[Provided records Boundary: Start]

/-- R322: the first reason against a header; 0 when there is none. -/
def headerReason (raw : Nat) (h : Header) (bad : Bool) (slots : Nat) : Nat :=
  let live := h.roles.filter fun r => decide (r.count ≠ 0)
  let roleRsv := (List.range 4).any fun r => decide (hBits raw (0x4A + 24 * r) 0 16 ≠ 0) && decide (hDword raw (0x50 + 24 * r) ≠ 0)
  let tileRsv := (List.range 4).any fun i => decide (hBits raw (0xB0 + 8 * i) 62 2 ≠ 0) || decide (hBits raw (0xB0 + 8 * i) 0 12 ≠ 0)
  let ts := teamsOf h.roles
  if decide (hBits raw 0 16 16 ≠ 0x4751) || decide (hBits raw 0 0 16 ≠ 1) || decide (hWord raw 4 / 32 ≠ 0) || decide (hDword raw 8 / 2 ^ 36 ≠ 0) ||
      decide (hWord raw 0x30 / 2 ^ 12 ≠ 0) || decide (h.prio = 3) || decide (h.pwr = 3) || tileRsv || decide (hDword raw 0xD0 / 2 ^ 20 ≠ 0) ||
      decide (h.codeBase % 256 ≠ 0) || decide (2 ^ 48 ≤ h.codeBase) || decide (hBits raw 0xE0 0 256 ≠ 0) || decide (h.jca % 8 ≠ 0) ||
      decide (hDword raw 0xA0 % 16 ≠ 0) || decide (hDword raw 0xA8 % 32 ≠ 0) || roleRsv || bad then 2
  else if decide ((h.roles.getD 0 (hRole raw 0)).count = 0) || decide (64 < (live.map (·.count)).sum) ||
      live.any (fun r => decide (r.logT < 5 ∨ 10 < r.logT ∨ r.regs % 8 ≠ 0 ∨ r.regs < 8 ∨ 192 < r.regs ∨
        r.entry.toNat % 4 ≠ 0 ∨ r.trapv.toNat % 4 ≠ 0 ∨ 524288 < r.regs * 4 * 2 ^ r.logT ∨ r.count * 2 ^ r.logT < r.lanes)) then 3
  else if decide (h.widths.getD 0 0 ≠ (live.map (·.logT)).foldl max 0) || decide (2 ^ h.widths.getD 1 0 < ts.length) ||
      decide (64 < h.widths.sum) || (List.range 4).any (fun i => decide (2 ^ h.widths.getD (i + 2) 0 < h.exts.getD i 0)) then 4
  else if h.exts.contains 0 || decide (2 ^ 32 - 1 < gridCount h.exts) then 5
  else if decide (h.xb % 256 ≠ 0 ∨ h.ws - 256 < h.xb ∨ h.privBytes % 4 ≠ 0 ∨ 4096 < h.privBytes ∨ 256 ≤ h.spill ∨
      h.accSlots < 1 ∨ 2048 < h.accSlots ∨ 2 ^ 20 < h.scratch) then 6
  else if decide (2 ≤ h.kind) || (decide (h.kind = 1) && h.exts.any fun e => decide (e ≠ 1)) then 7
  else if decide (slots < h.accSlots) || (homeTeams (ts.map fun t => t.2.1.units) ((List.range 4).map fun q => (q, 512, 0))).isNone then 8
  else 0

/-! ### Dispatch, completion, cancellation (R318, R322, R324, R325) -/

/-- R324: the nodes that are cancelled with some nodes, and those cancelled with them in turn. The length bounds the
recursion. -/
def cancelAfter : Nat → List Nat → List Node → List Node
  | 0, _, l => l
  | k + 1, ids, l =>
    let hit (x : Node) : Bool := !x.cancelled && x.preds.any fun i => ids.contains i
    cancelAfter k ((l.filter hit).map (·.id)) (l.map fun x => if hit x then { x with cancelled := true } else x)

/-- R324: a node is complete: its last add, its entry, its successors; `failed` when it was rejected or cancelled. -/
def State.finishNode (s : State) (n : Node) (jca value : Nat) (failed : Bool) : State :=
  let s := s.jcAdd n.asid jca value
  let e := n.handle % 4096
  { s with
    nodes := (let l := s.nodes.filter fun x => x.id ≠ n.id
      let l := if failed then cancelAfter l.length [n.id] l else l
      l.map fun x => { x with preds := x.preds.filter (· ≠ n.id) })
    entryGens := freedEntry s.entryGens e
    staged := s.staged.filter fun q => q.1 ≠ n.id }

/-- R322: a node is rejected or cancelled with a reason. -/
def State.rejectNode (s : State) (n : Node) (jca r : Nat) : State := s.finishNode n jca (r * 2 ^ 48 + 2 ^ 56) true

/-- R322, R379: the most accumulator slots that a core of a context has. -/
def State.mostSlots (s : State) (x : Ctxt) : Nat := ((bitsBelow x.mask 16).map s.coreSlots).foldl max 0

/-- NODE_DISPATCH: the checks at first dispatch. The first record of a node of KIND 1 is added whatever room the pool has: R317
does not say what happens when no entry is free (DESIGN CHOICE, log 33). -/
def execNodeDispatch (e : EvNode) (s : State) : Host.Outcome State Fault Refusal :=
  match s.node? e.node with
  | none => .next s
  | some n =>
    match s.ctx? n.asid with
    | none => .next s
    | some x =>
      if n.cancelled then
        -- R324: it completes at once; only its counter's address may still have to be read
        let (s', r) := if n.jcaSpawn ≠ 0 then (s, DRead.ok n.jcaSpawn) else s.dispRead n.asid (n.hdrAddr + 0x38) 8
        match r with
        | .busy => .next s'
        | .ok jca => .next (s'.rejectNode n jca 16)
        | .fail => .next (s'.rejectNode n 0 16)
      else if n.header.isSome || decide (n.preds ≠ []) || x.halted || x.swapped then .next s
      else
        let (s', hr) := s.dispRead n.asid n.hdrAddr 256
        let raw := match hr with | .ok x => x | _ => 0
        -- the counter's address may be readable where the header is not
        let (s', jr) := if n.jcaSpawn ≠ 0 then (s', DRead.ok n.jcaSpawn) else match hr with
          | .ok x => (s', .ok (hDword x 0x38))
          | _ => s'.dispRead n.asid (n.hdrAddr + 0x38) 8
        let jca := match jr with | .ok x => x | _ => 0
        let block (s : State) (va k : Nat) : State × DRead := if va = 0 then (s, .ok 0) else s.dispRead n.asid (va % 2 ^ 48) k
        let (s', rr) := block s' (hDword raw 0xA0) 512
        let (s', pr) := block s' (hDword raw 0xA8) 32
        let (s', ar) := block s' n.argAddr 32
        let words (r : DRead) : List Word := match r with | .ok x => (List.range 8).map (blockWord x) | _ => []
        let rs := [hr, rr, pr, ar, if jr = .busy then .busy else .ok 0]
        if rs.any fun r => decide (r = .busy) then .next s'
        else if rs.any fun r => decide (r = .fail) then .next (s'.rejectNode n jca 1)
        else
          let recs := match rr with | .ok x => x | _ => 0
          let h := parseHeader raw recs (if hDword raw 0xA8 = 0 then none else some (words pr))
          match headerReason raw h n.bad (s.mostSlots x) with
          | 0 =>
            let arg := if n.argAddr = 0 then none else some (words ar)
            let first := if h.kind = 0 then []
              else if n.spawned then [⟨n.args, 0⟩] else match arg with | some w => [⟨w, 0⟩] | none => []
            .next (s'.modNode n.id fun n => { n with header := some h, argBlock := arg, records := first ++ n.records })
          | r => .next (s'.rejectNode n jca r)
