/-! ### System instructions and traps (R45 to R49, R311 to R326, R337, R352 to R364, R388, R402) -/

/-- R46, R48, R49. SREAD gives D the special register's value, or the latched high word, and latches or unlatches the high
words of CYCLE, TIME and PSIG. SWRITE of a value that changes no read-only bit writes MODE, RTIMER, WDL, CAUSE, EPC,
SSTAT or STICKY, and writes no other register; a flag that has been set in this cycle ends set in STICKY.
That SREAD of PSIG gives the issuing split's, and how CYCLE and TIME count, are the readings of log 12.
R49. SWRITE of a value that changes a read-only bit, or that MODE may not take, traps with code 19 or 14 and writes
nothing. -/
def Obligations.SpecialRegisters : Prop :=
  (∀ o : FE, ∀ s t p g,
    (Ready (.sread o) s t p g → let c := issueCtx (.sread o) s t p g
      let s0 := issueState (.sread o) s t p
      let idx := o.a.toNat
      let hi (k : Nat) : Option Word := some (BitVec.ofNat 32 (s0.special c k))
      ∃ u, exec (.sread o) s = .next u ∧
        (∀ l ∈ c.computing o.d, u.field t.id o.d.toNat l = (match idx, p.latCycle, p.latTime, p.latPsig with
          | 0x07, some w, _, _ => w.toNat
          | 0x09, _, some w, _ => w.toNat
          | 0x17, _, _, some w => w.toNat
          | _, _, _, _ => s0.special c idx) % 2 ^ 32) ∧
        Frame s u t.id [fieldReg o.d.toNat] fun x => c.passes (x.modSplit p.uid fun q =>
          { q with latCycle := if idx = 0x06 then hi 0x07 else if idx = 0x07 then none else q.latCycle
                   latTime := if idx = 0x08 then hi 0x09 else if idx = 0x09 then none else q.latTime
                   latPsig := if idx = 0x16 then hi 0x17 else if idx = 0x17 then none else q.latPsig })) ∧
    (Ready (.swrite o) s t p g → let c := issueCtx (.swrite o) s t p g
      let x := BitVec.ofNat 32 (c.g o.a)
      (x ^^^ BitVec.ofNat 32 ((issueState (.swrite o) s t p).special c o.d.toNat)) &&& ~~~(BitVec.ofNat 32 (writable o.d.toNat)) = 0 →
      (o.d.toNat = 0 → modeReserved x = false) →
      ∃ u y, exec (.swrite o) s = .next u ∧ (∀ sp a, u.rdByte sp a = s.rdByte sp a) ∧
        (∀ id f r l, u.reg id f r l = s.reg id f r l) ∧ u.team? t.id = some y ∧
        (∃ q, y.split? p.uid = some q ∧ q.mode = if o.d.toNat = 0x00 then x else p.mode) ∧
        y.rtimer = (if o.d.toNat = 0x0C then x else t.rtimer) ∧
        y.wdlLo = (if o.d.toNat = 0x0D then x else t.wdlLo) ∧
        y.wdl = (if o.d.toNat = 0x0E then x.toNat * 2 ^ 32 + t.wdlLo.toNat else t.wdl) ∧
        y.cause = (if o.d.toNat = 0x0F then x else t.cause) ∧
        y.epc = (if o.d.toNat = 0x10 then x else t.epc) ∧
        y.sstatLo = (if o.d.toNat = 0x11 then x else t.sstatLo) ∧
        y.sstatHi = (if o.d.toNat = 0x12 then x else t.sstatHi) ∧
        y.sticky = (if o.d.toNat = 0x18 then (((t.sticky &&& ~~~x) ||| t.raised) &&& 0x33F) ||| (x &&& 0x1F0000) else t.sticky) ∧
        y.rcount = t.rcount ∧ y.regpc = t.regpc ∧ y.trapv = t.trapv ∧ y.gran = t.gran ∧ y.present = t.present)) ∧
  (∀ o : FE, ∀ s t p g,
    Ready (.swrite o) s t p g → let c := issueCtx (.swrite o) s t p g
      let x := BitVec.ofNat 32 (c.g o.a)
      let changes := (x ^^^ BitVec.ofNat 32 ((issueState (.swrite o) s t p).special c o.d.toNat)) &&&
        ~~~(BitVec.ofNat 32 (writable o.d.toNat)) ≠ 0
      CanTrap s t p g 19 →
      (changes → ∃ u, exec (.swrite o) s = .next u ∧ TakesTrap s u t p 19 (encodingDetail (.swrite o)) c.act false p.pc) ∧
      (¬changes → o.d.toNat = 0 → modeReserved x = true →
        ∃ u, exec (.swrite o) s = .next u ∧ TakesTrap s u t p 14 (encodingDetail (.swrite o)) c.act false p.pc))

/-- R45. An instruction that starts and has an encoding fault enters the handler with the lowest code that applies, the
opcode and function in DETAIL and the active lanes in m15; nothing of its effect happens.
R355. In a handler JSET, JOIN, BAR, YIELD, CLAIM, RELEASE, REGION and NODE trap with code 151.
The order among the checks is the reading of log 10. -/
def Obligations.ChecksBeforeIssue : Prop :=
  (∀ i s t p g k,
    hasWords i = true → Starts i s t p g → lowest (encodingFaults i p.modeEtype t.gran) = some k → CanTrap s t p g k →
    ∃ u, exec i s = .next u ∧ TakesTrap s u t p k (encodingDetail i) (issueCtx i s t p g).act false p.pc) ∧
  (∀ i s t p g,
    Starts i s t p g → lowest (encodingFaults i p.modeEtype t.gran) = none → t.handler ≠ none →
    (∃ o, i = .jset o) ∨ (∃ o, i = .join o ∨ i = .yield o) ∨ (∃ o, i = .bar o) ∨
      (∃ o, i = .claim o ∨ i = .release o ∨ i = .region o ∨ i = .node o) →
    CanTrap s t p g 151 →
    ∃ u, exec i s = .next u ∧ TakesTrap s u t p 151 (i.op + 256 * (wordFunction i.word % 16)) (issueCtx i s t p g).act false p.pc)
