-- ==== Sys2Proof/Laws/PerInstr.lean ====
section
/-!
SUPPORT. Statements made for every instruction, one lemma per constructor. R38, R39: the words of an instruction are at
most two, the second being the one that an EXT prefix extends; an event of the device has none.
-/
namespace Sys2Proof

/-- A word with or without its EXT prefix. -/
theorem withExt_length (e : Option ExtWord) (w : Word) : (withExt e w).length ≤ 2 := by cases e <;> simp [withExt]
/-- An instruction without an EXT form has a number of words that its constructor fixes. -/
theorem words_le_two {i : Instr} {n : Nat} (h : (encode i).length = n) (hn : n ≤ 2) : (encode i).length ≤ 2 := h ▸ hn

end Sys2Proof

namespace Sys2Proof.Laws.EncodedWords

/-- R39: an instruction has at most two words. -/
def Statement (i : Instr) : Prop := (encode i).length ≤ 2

[Provided records Boundary: End]
[Provided records Boundary: Start]

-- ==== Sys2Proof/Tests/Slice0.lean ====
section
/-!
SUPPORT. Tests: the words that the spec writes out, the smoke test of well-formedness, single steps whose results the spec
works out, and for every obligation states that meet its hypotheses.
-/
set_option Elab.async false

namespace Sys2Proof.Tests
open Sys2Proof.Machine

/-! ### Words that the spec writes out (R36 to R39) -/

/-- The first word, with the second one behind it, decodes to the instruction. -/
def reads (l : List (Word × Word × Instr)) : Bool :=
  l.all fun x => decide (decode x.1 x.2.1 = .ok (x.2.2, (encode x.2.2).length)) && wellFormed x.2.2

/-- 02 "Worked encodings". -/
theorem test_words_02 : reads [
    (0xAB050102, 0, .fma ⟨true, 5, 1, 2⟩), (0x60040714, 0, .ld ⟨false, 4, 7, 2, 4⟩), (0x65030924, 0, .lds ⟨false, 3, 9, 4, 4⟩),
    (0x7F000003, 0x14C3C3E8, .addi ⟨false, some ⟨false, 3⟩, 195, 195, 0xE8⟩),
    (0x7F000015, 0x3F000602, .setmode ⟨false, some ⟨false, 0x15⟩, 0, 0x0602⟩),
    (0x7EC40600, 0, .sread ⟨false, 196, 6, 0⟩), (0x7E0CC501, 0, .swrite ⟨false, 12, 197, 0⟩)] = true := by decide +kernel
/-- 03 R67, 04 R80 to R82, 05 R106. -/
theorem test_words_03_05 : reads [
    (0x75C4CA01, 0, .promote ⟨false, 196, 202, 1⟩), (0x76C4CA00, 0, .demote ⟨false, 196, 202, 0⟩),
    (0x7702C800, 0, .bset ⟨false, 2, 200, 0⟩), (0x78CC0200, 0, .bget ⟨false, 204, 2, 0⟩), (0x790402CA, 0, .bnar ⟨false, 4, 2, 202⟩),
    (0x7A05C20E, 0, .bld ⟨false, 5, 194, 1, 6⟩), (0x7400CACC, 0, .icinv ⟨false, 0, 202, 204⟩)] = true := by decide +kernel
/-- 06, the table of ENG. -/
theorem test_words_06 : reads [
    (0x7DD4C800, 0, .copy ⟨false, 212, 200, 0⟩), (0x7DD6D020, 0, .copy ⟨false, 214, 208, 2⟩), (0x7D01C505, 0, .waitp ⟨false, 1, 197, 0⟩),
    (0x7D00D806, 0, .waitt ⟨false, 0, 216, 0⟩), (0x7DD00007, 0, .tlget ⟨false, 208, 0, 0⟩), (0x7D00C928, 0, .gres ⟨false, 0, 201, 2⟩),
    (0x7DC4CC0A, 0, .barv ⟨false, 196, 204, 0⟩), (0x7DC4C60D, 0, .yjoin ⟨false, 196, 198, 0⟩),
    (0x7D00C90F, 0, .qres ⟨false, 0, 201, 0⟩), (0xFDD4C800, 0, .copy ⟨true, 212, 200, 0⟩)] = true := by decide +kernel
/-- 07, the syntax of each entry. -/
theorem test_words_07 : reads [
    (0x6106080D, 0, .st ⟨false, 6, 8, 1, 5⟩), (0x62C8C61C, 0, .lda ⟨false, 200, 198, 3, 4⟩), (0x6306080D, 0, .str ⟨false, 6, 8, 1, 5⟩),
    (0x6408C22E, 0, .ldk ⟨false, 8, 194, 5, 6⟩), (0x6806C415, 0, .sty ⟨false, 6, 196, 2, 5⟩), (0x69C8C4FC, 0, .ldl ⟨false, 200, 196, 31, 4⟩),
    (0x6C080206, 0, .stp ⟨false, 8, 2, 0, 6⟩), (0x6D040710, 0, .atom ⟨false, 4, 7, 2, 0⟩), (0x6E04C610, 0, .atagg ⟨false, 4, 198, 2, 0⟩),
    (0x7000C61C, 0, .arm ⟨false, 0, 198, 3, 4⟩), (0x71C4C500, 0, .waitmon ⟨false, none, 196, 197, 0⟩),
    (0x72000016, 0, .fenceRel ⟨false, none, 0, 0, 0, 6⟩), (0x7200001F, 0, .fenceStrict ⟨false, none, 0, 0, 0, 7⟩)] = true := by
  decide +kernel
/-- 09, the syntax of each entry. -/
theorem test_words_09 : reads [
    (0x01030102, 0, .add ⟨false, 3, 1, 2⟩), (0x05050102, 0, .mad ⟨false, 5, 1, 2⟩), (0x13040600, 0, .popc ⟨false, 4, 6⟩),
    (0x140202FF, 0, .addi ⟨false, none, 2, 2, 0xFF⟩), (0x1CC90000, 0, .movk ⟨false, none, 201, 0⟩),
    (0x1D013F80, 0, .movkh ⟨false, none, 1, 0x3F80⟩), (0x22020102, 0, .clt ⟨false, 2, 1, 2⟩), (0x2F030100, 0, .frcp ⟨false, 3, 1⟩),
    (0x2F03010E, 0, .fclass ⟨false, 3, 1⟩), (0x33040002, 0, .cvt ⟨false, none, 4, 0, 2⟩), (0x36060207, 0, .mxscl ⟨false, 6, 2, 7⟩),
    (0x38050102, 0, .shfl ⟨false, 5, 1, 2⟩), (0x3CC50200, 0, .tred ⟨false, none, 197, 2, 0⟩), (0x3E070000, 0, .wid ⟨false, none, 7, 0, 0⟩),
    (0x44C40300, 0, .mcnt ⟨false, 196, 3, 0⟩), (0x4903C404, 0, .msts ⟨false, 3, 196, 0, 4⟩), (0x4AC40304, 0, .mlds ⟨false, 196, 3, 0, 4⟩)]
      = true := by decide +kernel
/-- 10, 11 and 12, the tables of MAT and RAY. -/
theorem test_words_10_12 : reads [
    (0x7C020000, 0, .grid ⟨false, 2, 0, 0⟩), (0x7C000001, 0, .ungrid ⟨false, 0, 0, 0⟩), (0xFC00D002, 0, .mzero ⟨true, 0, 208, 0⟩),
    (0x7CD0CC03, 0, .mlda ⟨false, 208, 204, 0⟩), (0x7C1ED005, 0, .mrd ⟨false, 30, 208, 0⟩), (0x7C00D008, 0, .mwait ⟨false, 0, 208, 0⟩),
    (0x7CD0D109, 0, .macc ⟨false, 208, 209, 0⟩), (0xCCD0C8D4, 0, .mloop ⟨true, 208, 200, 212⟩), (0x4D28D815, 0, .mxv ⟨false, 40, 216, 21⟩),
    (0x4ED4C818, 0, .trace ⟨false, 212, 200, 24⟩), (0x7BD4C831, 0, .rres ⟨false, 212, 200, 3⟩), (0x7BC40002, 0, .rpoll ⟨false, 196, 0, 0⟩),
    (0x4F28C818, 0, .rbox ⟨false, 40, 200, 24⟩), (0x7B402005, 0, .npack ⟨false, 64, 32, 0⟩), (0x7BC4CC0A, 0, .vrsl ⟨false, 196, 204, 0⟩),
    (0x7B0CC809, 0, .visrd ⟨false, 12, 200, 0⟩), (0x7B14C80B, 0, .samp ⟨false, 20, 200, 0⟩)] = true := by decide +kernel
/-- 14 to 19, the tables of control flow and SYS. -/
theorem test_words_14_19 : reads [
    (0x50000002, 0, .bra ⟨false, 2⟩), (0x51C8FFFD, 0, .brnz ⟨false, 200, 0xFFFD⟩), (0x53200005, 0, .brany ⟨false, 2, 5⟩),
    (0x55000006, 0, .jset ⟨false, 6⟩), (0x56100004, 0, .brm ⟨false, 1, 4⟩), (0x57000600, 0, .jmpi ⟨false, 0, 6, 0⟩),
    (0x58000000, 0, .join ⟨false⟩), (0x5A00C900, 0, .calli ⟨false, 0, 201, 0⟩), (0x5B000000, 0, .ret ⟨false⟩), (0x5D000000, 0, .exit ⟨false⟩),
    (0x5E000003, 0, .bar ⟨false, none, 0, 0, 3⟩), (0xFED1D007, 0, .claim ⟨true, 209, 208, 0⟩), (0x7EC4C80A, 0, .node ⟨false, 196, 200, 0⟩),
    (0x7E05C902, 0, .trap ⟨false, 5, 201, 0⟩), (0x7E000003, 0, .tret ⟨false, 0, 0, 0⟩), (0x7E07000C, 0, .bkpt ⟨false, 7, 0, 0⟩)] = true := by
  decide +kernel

[Provided records Boundary: End]
[Provided records Boundary: Start]

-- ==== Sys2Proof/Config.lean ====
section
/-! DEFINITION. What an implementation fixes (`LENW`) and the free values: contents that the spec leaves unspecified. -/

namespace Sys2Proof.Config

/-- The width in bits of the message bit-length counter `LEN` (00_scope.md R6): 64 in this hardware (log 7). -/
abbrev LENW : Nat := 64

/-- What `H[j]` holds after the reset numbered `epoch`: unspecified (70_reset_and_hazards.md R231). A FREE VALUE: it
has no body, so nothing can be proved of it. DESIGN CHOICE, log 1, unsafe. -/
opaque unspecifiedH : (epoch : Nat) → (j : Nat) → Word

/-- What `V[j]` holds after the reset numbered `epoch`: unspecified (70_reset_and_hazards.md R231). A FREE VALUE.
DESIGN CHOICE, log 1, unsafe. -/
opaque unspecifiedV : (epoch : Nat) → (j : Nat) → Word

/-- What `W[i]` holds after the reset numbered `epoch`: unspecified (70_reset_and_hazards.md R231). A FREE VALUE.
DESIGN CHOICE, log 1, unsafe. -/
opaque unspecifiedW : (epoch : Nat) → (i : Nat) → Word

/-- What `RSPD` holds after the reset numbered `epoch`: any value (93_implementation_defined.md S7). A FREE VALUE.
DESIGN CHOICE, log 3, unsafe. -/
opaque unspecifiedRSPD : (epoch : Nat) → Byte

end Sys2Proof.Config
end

[Provided records Boundary: End]

**What is expected:** All lines with the string "Obligations" must be copied from the data.

**Answer to this problem:**
def Obligations.SpecialRegisters : Prop :=
def Obligations.ChecksBeforeIssue : Prop :=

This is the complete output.